Florida is home to thousands of continuing care communities where seniors retire first to independent homes or apartments, then to assisted-living facilities, then to a nursing home -- all on the same campus. There are communities for golfers, animal lovers, even recreational-vehicle aficionados. The University of Florida is building one for Gator fans.

But few are as distinctive as two communities just 20 miles from each other in Clay County, southwest of Jacksonville. At blue-collar Moosehaven in Orange Park, residents bowl, shoot pool, drink beer and reminisce about the good old days at their former Moose lodges.
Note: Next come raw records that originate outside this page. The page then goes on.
-- ==== Sys2Proof/Machine/Dispatch.lean ====
section
/-! DEFINITION. What each step of the machine does: one arm for each constructor of Instr. -/
namespace Sys2Proof.Machine
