-- ==== Sys2Proof/Certificates/Slice0/Obligations.lean ====
section
/-! DEFINITION. The statements for the provers. Each is about every state and every operand that meets its hypotheses; `ready` says that a move
executes (R35, R37), and where an instruction traps, waits or is turned away instead, another statement says so. -/
open Sys2Proof Sys2Proof.Machine

/-! ## Reset, decoding, the step -/

/-- What reset leaves of the values the spec gives: s, v and o registers full and 0, p and m registers 0 (m0 all ones), f registers, LC, result queues and latches 0, trap level 0, TPC, TCAUSE, TADDR
and TSNAP 0, no region open, nothing in flight, MBTHR, MGRP and banks, all scratchpad banks ACTIVE (Table 5.1), command queues disabled, the configuration of Table 15.7. -/
def Obligations.ResetLeavesSpecValues : Prop :=
  (∀ c : CoreId, ∀ k : Core, State.reset.core c = k →
    (∀ i : Fin 64, k.pipe.regs.s[i] = ⟨⟨0, false⟩, true⟩) ∧ (∀ f, selV f = true ∨ selO f = true → k.pipe.regs.full f = true ∧ k.pipe.regs.get f = .vec ⟨Vec.splat 0, 0⟩)
    ∧ (∀ i : Fin 8, k.pipe.regs.p[i] = false) ∧ (∀ i : Fin 8, k.pipe.regs.m[i] = if i = 0 then BitVec.allOnes 256 else 0) ∧ (∀ i : Fin 8, k.pipe.regs.f[i] = 0)
    ∧ (∀ i : Fin 2, k.pipe.regs.lc[i] = 0) ∧ k.pipe.units = Units.start ∧ k.pipe.trap.tl = 0 ∧ k.pipe.trap.bank1 = TrapBank.zero ∧ k.pipe.trap.bank2 = TrapBank.zero
    ∧ k.pipe.trap.regions = [] ∧ k.pipe.shorts = [] ∧ k.pipe.longs = [] ∧ k.mx.ports.mbthr = 0x7F800000 ∧ k.mx.ports.mgrp = 1
    ∧ k.mx.bank0.st = .free ∧ k.mx.bank1.st = .free ∧ (∀ b : Fin 48, k.banks[b] = .active))
  ∧ (∀ q : Fin 4, (State.reset.link.queues[q]).en = false)
  ∧ State.reset.fw.cfg.ilvsz = 0 ∧ State.reset.fw.cfg.durdirty = 16 ∧ State.reset.fw.cfg.pcoord = 0 ∧ State.reset.fw.cfg.wrap = 7 ∧ State.reset.fw.cfg.evqlog = 0
  ∧ State.reset.fw.cfg.evqbase = 0 ∧ State.reset.fw.cfg.leasemax = 4096 ∧ State.reset.fw.cfg.leaselen = 8 ∧ State.reset.fw.cfg.fluew = 8 ∧ State.reset.fw.cfg.bkidle = 65536
  ∧ State.reset.fw.cfg.latmax = 16384 ∧ State.reset.fw.cfg.quant = 1000000 ∧ State.reset.phase = .bringUp

/-- Words written out from Tables 2.3 and 2.14 to 2.18: G in bits 23 to 20, TO in 19 to 11, E in bit 10, FROM in 9 to 0. -/
def Obligations.WordsDecode : Prop :=
  decodeMove .s false 0b0000_100000000_0_0000000001 = .ok (.add 0 false 1)
  ∧ decodeMove .c false 0b0011_100000000_1_0000000010 = .ok (.br 3 true 2)
  ∧ decodeMove .va false 0b0000_101000000_0_0001000111 = .ok (.iadd .va 0 false 0x47)
  ∧ decodeMove .m false 0b1001_100010000_0_0011000000 = .ok (.mtile 9 false 0xC0)
  ∧ decodeMove .kb true 0b0000_100100000_0_0100000000 = .ok (.xcopy .kb 0 false 0x100)
  ∧ decodeMove .s false 0b0000_011000000_0_0000000101 = .ok (.move .s 0 0xC0 false 5)
  ∧ decodeMove .s false 0b1000_100000000_0_0000000001 = .error .guard
  ∧ decodeMove .s false 0b0000_100000000_0_0100000000 = .error .literal
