-- ==== Sys2Proof/Tests/Slice0.lean ====
section
/-! SUPPORT. The model's own tests: what WellFormed refuses, words written out in the spec that decode to their instruction, single steps
whose results are taken from the spec's tables and examples, and for every statement with hypotheses a state and operands that meet them. -/
namespace Sys2Proof.Tests
open Sys2Proof.Machine
set_option Elab.async false

/-! ## Ill-formed terms that WellFormed refuses, one for each check -/

/-- R35: the reserved guard. -/
theorem test_wf_guard : (Instr.add 8 false 1).wf = false := by decide +kernel
/-- R37: a FROM that no table lists. -/
theorem test_wf_source : (Instr.add 0 false 0x3FF).wf = false := by decide +kernel
/-- R38: E = 1 with a FROM that is no s, v or o register. -/
theorem test_wf_empty_mode : (Instr.add 0 true 0x88).wf = false := by decide +kernel
/-- R213: type 3 of the floating family. -/
theorem test_wf_type : (Instr.fadd .va 0 3 false 0x40).wf = false := by decide +kernel
/-- Table 2.5: a move to the reserved destination 0x080. -/
theorem test_wf_destination : (Instr.move .s 0 0x80 false 1).wf = false := by decide +kernel
/-- A well-formed move is accepted. -/
theorem test_wf_accepts : (Instr.add 9 true 5).wf = true := by decide +kernel

/-! ## Words of the spec's own examples (its "Assembly form" entries), and refusals of Table 2.12 -/

/-- R177: `s: s5 -> add` is 0x08_0005. -/
theorem test_word_add : decodeMove .s false 0x080005 = .ok (.add 0 false 5) := by rfl
/-- R179: `s: s5 -> div.w` is 0x09_A005. -/
theorem test_word_divW : decodeMove .s false 0x09A005 = .ok (.divW 0 false 5) := by rfl
/-- R180: `s: 16 -> ld.d.a1` is 0x0A_68D0. -/
theorem test_word_ldD : decodeMove .s false 0x0A68D0 = .ok (.ldD 0 1 false 0xD0) := by rfl
/-- R180: `s: s6 -> st.w` is 0x0B_4006. -/
theorem test_word_stW : decodeMove .s false 0x0B4006 = .ok (.stW 0 0 false 6) := by rfl
/-- R181: `s: 24 -> pwld.d.5` is 0x0B_E8D8. -/
theorem test_word_pwldD : decodeMove .s false 0x0BE8D8 = .ok (.pwldD 0 5 false 0xD8) := by rfl
/-- R182: `s: s5 -> aadd.d` is 0x0C_0805. -/
theorem test_word_aaddD : decodeMove .s false 0x0C0805 = .ok (.aadd 0 1 false 5) := by rfl
/-- R182: `s: s5 -> aor.n.w` is 0x0D_6005. -/
theorem test_word_aorN : decodeMove .s false 0x0D6005 = .ok (.aorN 0 0 false 5) := by rfl
/-- R175: `c: 0 -> srrd` is 0x0A_4080. -/
theorem test_word_srrd : decodeMove .c false 0x0A4080 = .ok (.srrd 0 false 0x80) := by rfl
/-- R176: `c: RMODE -> srwr` is 0x0A_4900, with its number in the literal. -/
theorem test_word_srwr : decodeMove .c true 0x0A4900 = .ok (.srwr 0 false 0x100) := by rfl
/-- R190: `c: e4m3v -> setf.f1` is 0x08_8900. -/
theorem test_word_setf : decodeMove .c true 0x088900 = .ok (.setf 0 1 false 0x100) := by rfl
/-- R193: `c: 4 -> setrm` is 0x08_C0C4. -/
theorem test_word_setrm : decodeMove .c false 0x08C0C4 = .ok (.setrm 0 false 0xC4) := by rfl
/-- R283: `c: 0 -> pbar` is 0x09_6880. -/
theorem test_word_pbar : decodeMove .c false 0x096880 = .ok (.pbar 0 false 0x80) := by rfl
/-- R295: `c: -4 -> br` is 0x08_00FC. -/
theorem test_word_br : decodeMove .c false 0x0800FC = .ok (.br 0 false 0xFC) := by rfl
/-- R322, R325: `c: 0 -> tret` is 0x0A_0880 and `c: 7 -> trap` 0x0A_00C7. -/
theorem test_word_trap : decodeMove .c false 0x0A0880 = .ok (.tret 0 false 0x80) ∧ decodeMove .c false 0x0A00C7 = .ok (.trap 0 false 0xC7) := ⟨rfl, rfl⟩
/-- R326, R327: `c: 1 -> svc` is 0x0A_20C1 and `c: s9 -> abort` 0x0A_2809. -/
theorem test_word_svc : decodeMove .c false 0x0A20C1 = .ok (.svc 0 false 0xC1) ∧ decodeMove .c false 0x0A2809 = .ok (.abort 0 false 9) := ⟨rfl, rfl⟩
/-- R330: `c: recover -> crgn.open` is 0x0A_1100 and `c: 0 -> crgn.close` 0x0A_1880. -/
theorem test_word_crgn : decodeMove .c true 0x0A1100 = .ok (.crgnOpen 0 false 0x100) ∧ decodeMove .c false 0x0A1880 = .ok (.crgnClose 0 false 0x80) := ⟨rfl, rfl⟩
/-- R99: a fence is 0x09_0080 + ((4·kind + scope) << 11); kind 1, scope 2 is FENCE.REL.PKG. -/
theorem test_word_fence : decodeMove .c false 0x093080 = .ok (.fenceRel 0 2 false 0x80) := by rfl
/-- R214: `va: v5 -> ffma.f` is 0x08_6045 and `vb: v2 -> fmul.b` 0x08_5042. -/
theorem test_word_float : decodeMove .va false 0x086045 = .ok (.ffma .va 0 0 false 0x45) ∧ decodeMove .vb false 0x085042 = .ok (.fmul .vb 0 2 false 0x42) := ⟨rfl, rfl⟩
/-- R215, R216: `va: v1 -> fcmp.lt` is 0x09_7041, `vb: v4 -> icmp.ltu` 0x0A_E044, `va: v6 -> vsel` 0x09_C046. -/
theorem test_word_compare : decodeMove .va false 0x097041 = .ok (.fcmpLt .va 0 false 0x41) ∧ decodeMove .vb false 0x0AE044 = .ok (.icmpLtu .vb 0 false 0x44)
    ∧ decodeMove .va false 0x09C046 = .ok (.vsel .va 0 false 0x46) := ⟨rfl, rfl, rfl⟩
/-- R217: `va: v3 -> iadd` is 0x0A_0043 and `va: 4 -> isar` 0x0A_58C4. -/
theorem test_word_integer : decodeMove .va false 0x0A0043 = .ok (.iadd .va 0 false 0x43) ∧ decodeMove .va false 0x0A58C4 = .ok (.isar .va 0 false 0xC4) := ⟨rfl, rfl⟩
/-- R218: `vb: v9 -> cvt.h.f` is 0x0B_2049 and `va: v2 -> cvt.i.f` 0x0B_3042. -/
theorem test_word_convert : decodeMove .vb false 0x0B2049 = .ok (.cvtHF .vb 0 false 0x49) ∧ decodeMove .va false 0x0B3042 = .ok (.cvtIF .va 0 false 0x42) := ⟨rfl, rfl⟩
/-- R219, R220: `va: v4 -> vperm` is 0x0B_8844, `va: v4 -> vslup` 0x0B_9844, `va: m2 -> mand` 0x0B_C08A. -/
theorem test_word_permute : decodeMove .va false 0x0B8844 = .ok (.vperm .va 0 false 0x44) ∧ decodeMove .va false 0x0B9844 = .ok (.vslup .va 0 false 0x44)
    ∧ decodeMove .va false 0x0BC08A = .ok (.mand .va 0 false 0x8A) := ⟨rfl, rfl, rfl⟩
/-- R221, R222: `vb: v2 -> fdiv` is 0x0C_2842, `va: v7 -> fexp2` 0x0C_1847, `va: v1 -> rsum.f` 0x0C_4041, `vb: v1 -> rmax.i` 0x0C_6041. -/
theorem test_word_special : decodeMove .vb false 0x0C2842 = .ok (.fdiv .vb 0 false 0x42) ∧ decodeMove .va false 0x0C1847 = .ok (.fexp2 .va 0 false 0x47)
    ∧ decodeMove .va false 0x0C4041 = .ok (.rsumF .va 0 false 0x41) ∧ decodeMove .vb false 0x0C6041 = .ok (.rmaxI .vb 0 false 0x41) := ⟨rfl, rfl, rfl, rfl⟩
/-- R223 to R226: `va: v7 -> smx` is 0x0C_8047, `vb: v7 -> smxf` 0x0C_8847, `va: v3 -> qnt.f1` 0x0D_0843, `vb: v10 -> dqnt.f1` 0x0D_484A. -/
theorem test_word_triple : decodeMove .va false 0x0C8047 = .ok (.smx .va 0 false 0x47) ∧ decodeMove .vb false 0x0C8847 = .ok (.smxf .vb 0 false 0x47)
    ∧ decodeMove .va false 0x0D0843 = .ok (.qnt .va 0 1 false 0x43) ∧ decodeMove .vb false 0x0D484A = .ok (.dqnt .vb 0 1 false 0x4A) := ⟨rfl, rfl, rfl, rfl⟩
/-- R233, R234: `ka: s4 -> mopld` is 0x08_C004 and `ka: s4 -> mopld.t` 0x08_C804. -/
theorem test_word_mopld : decodeMove .ka false 0x08C004 = .ok (.mopld .ka 0 false 4) ∧ decodeMove .kb false 0x08C804 = .ok (.mopldT .kb 0 false 4) := ⟨rfl, rfl⟩
/-- R237, R247: `m: 0 -> mtile` is 0x08_8080 and `m: 2 -> mdrn.st` 0x08_C0C2. -/
theorem test_word_matrix : decodeMove .m false 0x088080 = .ok (.mtile 0 false 0x80) ∧ decodeMove .m false 0x08C0C2 = .ok (.mdrnSt 0 false 0xC2) := ⟨rfl, rfl⟩
/-- R114: `ka: s6 -> spld` is 0x08_0006. -/
theorem test_word_spld : decodeMove .ka false 0x080006 = .ok (.spld .ka 0 false 6) := by rfl
/-- R261, R262, R264 to R266, R275: `kv.ext` 0x0A_1004, `kv.app` 0x0A_0804, `pfx.hash` 0x0A_4005, `pfx.look` 0x0A_4805, `pfx.ins` 0x0A_5006, `ing.pop` 0x0A_0004. -/
theorem test_word_kv : decodeMove .ka false 0x0A1004 = .ok (.kvExt .ka 0 false 4) ∧ decodeMove .kb false 0x0A0804 = .ok (.kvApp .kb 0 false 4)
    ∧ decodeMove .ka false 0x0A4005 = .ok (.pfxHash .ka 0 false 5) ∧ decodeMove .ka false 0x0A4805 = .ok (.pfxLook .ka 0 false 5)
    ∧ decodeMove .kb false 0x0A5006 = .ok (.pfxIns .kb 0 false 6) ∧ decodeMove .ka false 0x0A0004 = .ok (.ingPop .ka 0 false 4) := ⟨rfl, rfl, rfl, rfl, rfl, rfl⟩
/-- R48, Table 2.12: the reserved guard, a TO of no port, a reserved FROM, E = 1 off s, v and o, and a LIT without slot L are refused by name. -/
theorem test_word_refused : decodeMove .s false 0x880005 = .error .guard ∧ decodeMove .s false 0x0FF805 = .error .destination ∧ decodeMove .s false 0x0803FF = .error .source
    ∧ decodeMove .s false 0x080488 = .error .emptyMode ∧ decodeMove .s false 0x080100 = .error .literal := ⟨rfl, rfl, rfl, rfl, rfl⟩
/-- Example of R59: `<al:c,m> nop 3` is the header 0x00_2500, RUN 2, ALIGN 0b0101. -/
theorem test_word_run : Header.ofParcel 0x002500 = ⟨0, 2, 5, false, 0⟩ := by decide +kernel
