-- ==== Sys2Proof/Machine/Flags.lean ====
section
/-! DEFINITION. The codes and weights in which states, flags and marks travel (spec/10 section 10.8, spec/05 R95, spec/06
section 6.2), and what is read from a set of flags. -/
namespace Sys2Proof.Machine

/-- A mark as a number. -/
def bit (b : Bool) (weight : Nat) : Nat := if b then weight else 0

/-- No flag set. -/
def PieceFlags.none : PieceFlags := ⟨false, false, false, false, false, false, false, false, false⟩

/-- The union of two flag sets (R69). -/
def PieceFlags.union (a b : PieceFlags) : PieceFlags :=
  ⟨a.edge || b.edge, a.disturbed || b.disturbed, a.gapfill || b.gapfill, a.merged || b.merged,
   a.long || b.long, a.continued || b.continued, a.clipped || b.clipped, a.limited || b.limited,
   a.queueFull || b.queueFull⟩

/-- The flag set as a number (R95). -/
def PieceFlags.number (f : PieceFlags) : Nat :=
  bit f.edge 1 + bit f.disturbed 2 + bit f.gapfill 4 + bit f.merged 8 + bit f.long 16 +
    bit f.continued 32 + bit f.clipped 64 + bit f.limited 128 + bit f.queueFull 256

/-- The fault flags as a number (spec/10 section 10.8.3). -/
def FaultFlags.number (f : FaultFlags) : Nat :=
  bit f.sensorLost 1 + bit f.beltReversed 2 + bit f.positionExhausted 4 + bit f.airLost 8 +
    bit f.valveFault 16

/-- The flags with one kind set (R174). -/
def FaultFlags.raise (f : FaultFlags) : FaultKind → FaultFlags
  | .sensorLost => { f with sensorLost := true }
  | .beltReversed => { f with beltReversed := true }
  | .positionExhausted => { f with positionExhausted := true }
  | .airLost => { f with airLost := true }
  | .valveFault => { f with valveFault := true }

/-- Is a kind's flag set? -/
def FaultFlags.has (f : FaultFlags) : FaultKind → Bool
  | .sensorLost => f.sensorLost
  | .beltReversed => f.beltReversed
  | .positionExhausted => f.positionExhausted
  | .airLost => f.airLost
  | .valveFault => f.valveFault

/-- Does a fault of this kind halt sorting? (spec/09 section 9.4) -/
def FaultKind.halting : FaultKind → Bool
  | .sensorLost => true
  | .beltReversed => true
  | .positionExhausted => true
  | .airLost => false
  | .valveFault => false

/-- The cause that a halting fault gives an ENGINE notice (R169). -/
def FaultKind.cause : FaultKind → EngCause
  | .sensorLost => .sensorLost
  | .beltReversed => .beltReversed
  | _ => .positionExhausted

def FaultReport.code : FaultReport → Nat
  | .raised .sensorLost => 0
  | .raised .beltReversed => 1
  | .raised .positionExhausted => 2
  | .raised .airLost => 3
  | .raised .valveFault => 4
  | .airRestored => 5

def EngState.code : EngState → Nat
  | .idle => 0 | .survey => 1 | .sorting => 2 | .draining => 3 | .halted => 4

def EngCause.code : EngCause → Nat
  | .sortStart => 0 | .stopDrain => 1 | .stopAbandon => 2 | .drained => 3 | .flush => 4 | .clear => 5
  | .surveyStart => 6 | .surveyEnd => 7 | .sensorLost => 8 | .beltReversed => 9
  | .positionExhausted => 10 | .reset => 11

def ResetKind.code : ResetKind → Nat
  | .none => 0 | .hard => 1 | .soft => 2

def LoadState.code : LoadState → Nat
  | .empty => 0 | .normal => 1 | .dense => 2

def SurveyStatus.code : SurveyStatus → Nat
  | .none => 0 | .running => 1 | .done => 2 | .spoiled => 3 | .aborted => 4

def CapState.code : CapState → Nat
  | .idle => 0 | .ringing => 1 | .post => 2 | .full => 3

def CapMode.code : CapMode → Nat
  | .raw => 0 | .cond => 1

def CapTrigger.code : CapTrigger → Nat
  | .now => 0 | .onClass _ => 1

def airCode : Air → Nat
  | .present => 0 | .lost => 1

def coilCode : Coil → Nat
  | .ok => 0 | .fault => 1

def PieceClass.code : PieceClass → Nat
  | .cls c => c.val | .unresolved => 16 | .overflow => 17

/-- The class byte of CAPTURE_END: that of CAPTURE_ARM, 0 under NOW (spec/10 section 10.8.6). -/
def CapTrigger.classCode : CapTrigger → Nat
  | .now => 0 | .onClass c => c.code

def Dest.code : Dest → Nat
  | .up => 0 | .down => 1 | .pass => 2

/-- The destination of a code; a code above 2 is taken as 2 (R111, R112, R189). -/
def Dest.ofCode : Nat → Dest
  | 0 => .up | 1 => .down | _ => .pass

def PieceOutcome.code : PieceOutcome → Nat
  | .notEjected => 0 | .complete => 1 | .shortfall => 2 | .partialOutcome => 3 | .flushed => 4
  | .abandoned => 5

def RetireReason.index : RetireReason → Nat
  | .fired => 0 | .firedLate => 1 | .truncated => 2 | .recoverMiss => 3 | .airLost => 4
  | .unavailable => 5 | .guardHeld => 6

def Status.code : Status → Nat
  | .ok => 0 | .badLength => 1 | .badId => 2 | .range => 3 | .state => 4 | .busy => 5 | .notReady => 6
  | .duplicate => 7 | .bankBusy => 8 | .incomplete => 9 | .badTarget => 10 | .check => 11
  | .unknownKind => 12

def BankState.code : BankState → Nat
  | .empty => 0 | .loading => 1 | .active => 2 | .retiring => 3

def ValveState.code : ValveState → Nat
  | .closed => 0 | .opened => 1 | .recover => 2 | .disabled => 3 | .faulted => 4

def Served.code : Served → Nat
  | .none => 0 | .entry => 1 | .pulse => 2

def EntryRow.code : EntryRow → Nat
  | .up => 0 | .down => 1 | .guard => 2

def TestOp.code : TestOp → Nat
  | .ge => 0 | .lt => 1 | .inside => 2 | .outside => 3 | .anyBit => 4

/-- The operator of a code; a code above 4 is taken as 4, ANY (R110). -/
def TestOp.ofCode : Nat → TestOp
  | 0 => .ge | 1 => .lt | 2 => .inside | 3 => .outside | _ => .anyBit

/-- Targets: record index 0 to 255, class 256 + c, UNRESOLVED 272 (spec/06 section 6.2). -/
def Target.code : Target → Nat
  | .record i => i.val | .cls c => 256 + c.val | .unresolved => 272

/-- The target of a code; a code above 272 is taken as 272 (R110). -/
def Target.ofCode (c : Nat) : Target :=
  if h : c < 256 then .record ⟨c, h⟩
  else if h2 : c - 256 < 16 then .cls ⟨c - 256, h2⟩
  else .unresolved

/-- Marks of a lane entry: LATE_START 1, SHARED_CUT 2, TRIMMED 4. -/
def Entry.marks (e : Entry) : Nat := bit e.lateStart 1 + bit e.sharedCut 2 + bit e.trimmed 4

/-- The place of a count in the statistics table: the groups in code order, each in the order returned
(spec/11 section 11.3). -/
def Counter.ix : Counter → Fin 57
  | .triggered => 0 | .missing => 1 | .disturbed => 2 | .stray => 3 | .frameErrors => 4
  | .encoderErrors => 5 | .reverseLost => 6
  | .opened => 7 | .absorbed => 8 | .fines => 9 | .finesSuppressed => 10
  | .ofClass (.cls c) => ⟨11 + c.val, by omega⟩
  | .ofClass .unresolved => 27 | .ofClass .overflow => 28 | .chainFaults => 29
  | .ofOutcome o => ⟨30 + o.code, by cases o <;> decide⟩
  | .ofRetire r => ⟨36 + r.index, by cases r <;> decide⟩
  | .placed => 43 | .trimmed => 44 | .droppedFull => 45 | .droppedLate => 46 | .untracked => 47
  | .anonymous => 48
  | .framesGood => 49 | .checkErrors => 50 | .framingErrors => 51 | .gapAborts => 52 | .overruns => 53
  | .noticesLost => 54 | .piecesLost => 55 | .suppressed => 56

/-- First place and number of places of a statistics group by its code; the VALVE group (4) is held by the valve
driver and has none here. -/
def groupPlaces : Nat → Nat × Nat
  | 0 => (0, 7) | 1 => (7, 23) | 2 => (30, 13) | 3 => (43, 6) | 5 => (49, 8) | _ => (0, 0)

/-- The counts of a group the STA holds, in the order returned. -/
def Sta.group (t : Sta) (code : Nat) : List Nat :=
  (t.counts.toList.drop (groupPlaces code).1).take (groupPlaces code).2

/-- The table with one group's counts at 0 (R206, R207). -/
def Sta.clearGroup (t : Sta) (code : Nat) : Sta :=
  ⟨tabulate 57 fun p =>
    if (groupPlaces code).1 ≤ p.val ∧ p.val < (groupPlaces code).1 + (groupPlaces code).2 then 0
    else look t.counts p⟩

/-- One count. -/
def Sta.get (t : Sta) (c : Counter) : Nat := look t.counts c.ix

end Sys2Proof.Machine
end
At Penney Retirement Community in Penney Farms, a pious population of elderly ministers and missionaries continues to serve God in retirement.

The two communities would appear to share little but age -- both were founded 75 years ago. But they have a key element in common: Both bring together people of similar interests and experiences who help care for each other as they share the end of life. At both Moosehaven and Penney Farms, that approach produces good quality and relatively inexpensive elder care that has sustained the communities for decades.

PENNEY FARMS
In the country church that department store magnate J.C. Penney built in 1926 to honor his parents, sunlight filters through stained glass to light tall arches hewn from red cedar and cypress. A 22-rank pipe organ towers over 275 seats -- all empty on this weekday afternoon. But the church is not quiet. From a back room, 38 voices practice harmonizing a Bach chorale.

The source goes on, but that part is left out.